A desperate team looking to quickly spark a rebuild should be more than willing to trade a potentially elite reliever, even if said arm has 5.5 years of cheap control remaining. After all, there's no position in the game that carries a higher variance, and with high velocity comes predictable breakdown.
But forget a "desperate" team. What about the Oakland A's, who are currently operating without a guiding light of any kind? They'll be rooted in Sacramento next year. Theoretically, at some point, they'll be heading to Las Vegas. Do they want to compete when they arrive on the Strip? Before then? Never? A team looking to cash in a top trade chip, presumably, has a purpose behind the splash. It's very difficult to predict whether the A's would want to reload, reload again, and get stuck on a loading screen as their ballpark is or is not built in the baking sun.
Mason Miller's emergence as baseball's best closer could be seen as an opportunity dropped from above for a team stuck in stasis mode. The A's could earn some good PR from keeping their reliever through his rise while bracing themselves for a potential fall -- but when has seeking good PR ever been their motivation?

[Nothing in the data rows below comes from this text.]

/-- `STAT` (R532). -/
def execStat (s : State) : Out :=
  if !s.cfgOn || decide (2 ≤ s.fget CFG_STAT.cfg_mode) then .next s else .next { s with answer := some ⟨stDone, s.statusWord, false⟩ }

/-- `CFG_LOAD` (R540, R725, R728): container bytes shifted in through the TAP. -/
def execCfgLoad (bytes : List Byte) (s : State) : Out :=
  if !s.mayExtest then .next s.bypassIr
  else if !s.cfgOn then .next (s.selectIr 0x14 stBusy s.statusWord)
  else
    match s.cfg.load with
    | none =>
      if s.cfg.chainEnd.isSome then .next (s.selectIr 0x14 stBusy s.statusWord)
      else .next ((s.beginLoad 3 0 bytes).selectIr 0x14 stDone s.statusWord)
    | some l =>
      if l.src = 3 ∧ l.stage < 3 then
        .next ((s.setLoad (some { l with inbox := l.inbox ++ bytes, got := l.got + bytes.length })).selectIr 0x14 stDone s.statusWord)
      else .next (s.selectIr 0x14 stBusy s.statusWord)

/-! ### Outcomes (R533, R538, R554–R557, R560) -/

/-- The outcome reaches the status word, the pin, and the last descriptor of a host chain. -/
def State.loadOutcome (s : State) (l : Load) (st detail off : Nat) : State :=
  let s1 := (((s.fset CFG_STAT.last_status st).fset (CFG_OFFSET.offset 0) (off % 2 ^ 32)).fset (CFG_OFFSET.offset 1) (off / 2 ^ 32)).setLoad none
  let s2 := { s1 with cfg := { s1.cfg with errN := stOk st } }
  if l.src ≠ 2 then s2
  else if (s2.waiter .image).isSome then s2.finishWait .image st detail off
  else if (s2.queue l.queue).chain then { s2 with cfg := { s2.cfg with chainEnd := some (l.queue, st, detail, off) } }
  else s2

/-- A partial load's target tin. -/
def State.partialTin (s : State) (h : List Byte) : Nat := s.tinOf (hdrDie h) (if hdrInPlace h then hdrRole h else 12)

/-- A failed partial load wipes its target and nothing else (R560). -/
def State.dropPartial (s : State) (h : List Byte) : State :=
  let t := s.partialTin h
  if hdrInPlace h then
    ((s.setTin t ((s.tin t).wipe.allPorts (hdrHold h))).setTinState t tsInService)
  else (s.wipeTin t).setTinState t tsSpare

/-- A load fails (R548, R554, R556, R560). -/
def State.loadFail (s : State) (l : Load) (st detail off : Nat) : State :=
  let h := l.head
  let s1 := s.post 0x0A01 0 none 0 st (off % 2 ^ 32)
  if hdrKind h = 2 then
    (if l.hdr.isEmpty then s1 else s1.dropPartial h).loadOutcome l st detail off
  else if st = stImageWrongDevice ∨ st = stWrongState ∨ (l.prior = 2 ∧ l.golden = false) then s1.loadOutcome l st detail off
  else s1.setLoad (some { l with stage := 3, fail := (st, detail, off) })

/-- The device enters SAFE_SHELL (R557). -/
def State.enterSafeShell (s : State) : State :=
  let s1 := s.fset CFG_STAT.fallback_req 0
  if s1.fget HQE_STAT.dev_state = 4 then s1
  else { (s1.setDev 4) with cfg := { s1.cfg with errN := false } }.post 0x0A03 4 none 0 (s.fget CFG_STAT.last_status) (s.fget (CFG_OFFSET.offset 0))
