-- ==== Sys2Proof/Machine/Core.lean ====
section
/-! DEFINITION. The machine as the host runs it. -/

def Sys2Proof.core : Host.Core := { State := Sys2Proof.Machine.State, Fault := Sys2Proof.Machine.Fault, Refusal := Sys2Proof.Machine.Refusal, step := Sys2Proof.Machine.step, reset := Sys2Proof.Machine.State.reset }
end

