/-- Segments fill tins, the end marker closes the body, and a commit puts the design in service (R146, R546, R547, R548, R551, R553, R554, R558). -/
def Obligations.ImageBodiesAndCommits : Prop :=
  (∀ (s : State) (plain x d : List Byte) (l : Load) (role die n : Nat), s.cfg.load = some l → l.stage = 1 → l.segs ≠ 0 → s.halted = false →
    hdrPartial l.hdr = false → x = (if hdrKeySrc l.hdr = 0 then l.inbox else plain) → n = 32 + (leAt x 0x10 4 + 31) / 32 * 32 →
    32 ≤ x.length → 32 ≤ l.inbox.length → n ≤ x.length → n ≤ l.inbox.length → l.used + n ≤ hdrLength l.hdr - 128 → segFieldsOk l.hdr l x = true →
    leAt x 0 2 = 1 → die = leAt x 2 1 → role = leAt x 3 1 → s.dieAway die = false → s.roleLost die role = false →
    ((x.drop (32 + leAt x 0x10 4)).take (n - 32 - leAt x 0x10 4)).any (· != 0) = false → segData x = some d →
    Runs (.imageSegment plain) s [.regs, .tins, .hqe, .cfg] fun u =>
      u.tin (s.tinOf die role) = (s.tin (s.tinOf die role)).writeFrames (leAt x 4 4) d ∧ s.TinOnly (s.tinOf die role) u ∧
      u.cfg = { s.cfg with load := some { l with
        roles := (if l.roles.contains (13 * die + role) then l.roles else l.roles ++ [13 * die + role]),
        given := l.given ++ [(13 * die + role, leAt x 4 4, leAt x 8 4)],
        inbox := l.inbox.drop n, used := l.used + n, segs := l.segs - 1 } }) ∧
  (∀ (s : State) (tagOk : Bool) (l : Load) (m : List Byte), s.cfg.load = some l → l.stage = 1 → l.segs = 0 → s.halted = false → m = l.inbox →
    128 ≤ m.length → l.used = hdrLength l.hdr - 128 → leAt m 0 8 = endMagic → leAt m 8 8 = hdrLength l.hdr - 4224 →
    leAt m 0x10 48 = leAt l.hdr 0x40 48 → leAt m 0x50 48 = 0 → (hdrKeySrc l.hdr = 0 → leAt m 0x40 16 = 0) → (hdrKeySrc l.hdr ≠ 0 → tagOk = true) →
    Runs (.endMarker true tagOk) s [.regs, .cfg] fun u => u.cfg = { s.cfg with load := some { l with stage := 2, inbox := [], used := hdrLength l.hdr } } ∧
      s.RegsOnly [CFG_STAT] u) ∧
  (∀ (s : State) (l : Load), s.cfg.load = some l → l.stage = 2 → hdrPartial l.hdr = false → s.halted = false → s.fullOk l = true →
    Runs .fullImageCommit s [.regs, .events, .tins, .ring, .foldMap, .kept, .dieCopy, .larder, .pool, .corr, .noc, .breadbox, .lanes, .eqTable, .mac,
        .fuses, .hqe, .cfg, .spr, .free] fun u =>
      u.fget HQE_STAT.dev_state = 3 ∧ u.fget CFG_IMAGE_VER.version = leAt l.hdr 0x14 4 % 2 ^ 32 ∧ u.cfg.load = none ∧
      (u.fget CFG_STAT.last_status = stDone ∨ u.fget CFG_STAT.last_status = stDegraded) ∧
      u.foldMap = (List.range 8).foldl (fun t d => Tab.put [] t d (l.foldOf d)) [] ∧
      u.fuses.arv = (if hdrFlag l.hdr 1 then max s.fuses.arv (min (leAt l.hdr 0x18 1) 64) else s.fuses.arv) ∧
      u.breadbox = (if leAt l.hdr 0x28 8 = 0 then s.breadbox else writeBytes 0 s.breadbox 0x2000 (leBytes 8 (leAt l.hdr 0x28 8)))) ∧
  (∀ (s : State) (l : Load) (t : Nat), s.cfg.load = some l → l.stage = 2 → hdrPartial l.hdr = true → s.halted = false → s.partialOk l = true →
    t = s.partialTin l.hdr → hdrInPlace l.hdr = false →
    Runs .partialImageCommit s [.regs, .events, .tins, .hqe, .cfg, .spr] fun u =>
      u.tinState t = tsLoaded ∧ u.tin t = { s.tin t with design := some (hdrRole l.hdr), partialImg := true, designRing := l.entries (hdrDie l.hdr) } ∧
      s.TinOnly t u ∧ u.cfg.load = none) ∧
  (∀ (s : State) (l : Load) (t : Nat), s.cfg.load = some l → l.stage = 2 → hdrPartial l.hdr = true → s.halted = false → s.partialOk l = true →
    t = s.partialTin l.hdr → hdrInPlace l.hdr = true →
    Runs .partialImageCommit s [.regs, .events, .tins, .ring, .kept, .noc, .hqe, .cfg] fun u =>
      u.tinState t = tsInService ∧ s.TinOnly t u ∧ u.cfg.load = none)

If Oakland's going to sell Miller, they'd better get a life-changing haul. Which is why Bleacher Report's proposed Yankees trade package feels light, despite featuring the Yankees' Nos. 3-5 prospects in Roderick Arias, Chase Hampton (currently injured), and Everson Pereira, whose big-league cameo was bleak in 2024.
Why would Oakland commit to a package highlighted by so much uncertainty -- especially Hampton, who's yet to appear in 2024? And, conversely, why would the Yankees sell two high-ceiling options in Arias and Hampton for a reliever, something they manufacture in spades (and something that carries an immediate injury risk, especially in this day and age)?
Why would Yankees trade three top prospects for Mason Miller? And why would the Oakland A's accept it?
Pereira for Ryan Helsley. Take it or leave it.
The 25-year-old Miller, previously a floundering starter at Gardner-Webb University, has been a revelation this season (after, yes, shaking off UCL damage in 2023). His 38 Ks and 0.655 WHIP in 18 1/3 innings prove he's been able to harness his 104 MPH cheddar effectively, staying mostly in the zone, and looking unhittable while doing it.
Whoever trades for Miller -- if the A's decide to press the panic button -- will be receiving baseball's best reliever, and will hold the rights to him for a very long time. How long he'll qualify as the game's greatest, though, remains up for debate.
The Yankees shouldn't be afraid to make any and all of the names mentioned available via trade, but they'd be better served trading less for a rental reliever who can induce whiffs, not cashing in all their trade chips on a one-inning option. The A's? There might not be a trade package big enough to really make this move make sense -- but don't count them out of inexplicably settling for less anyway.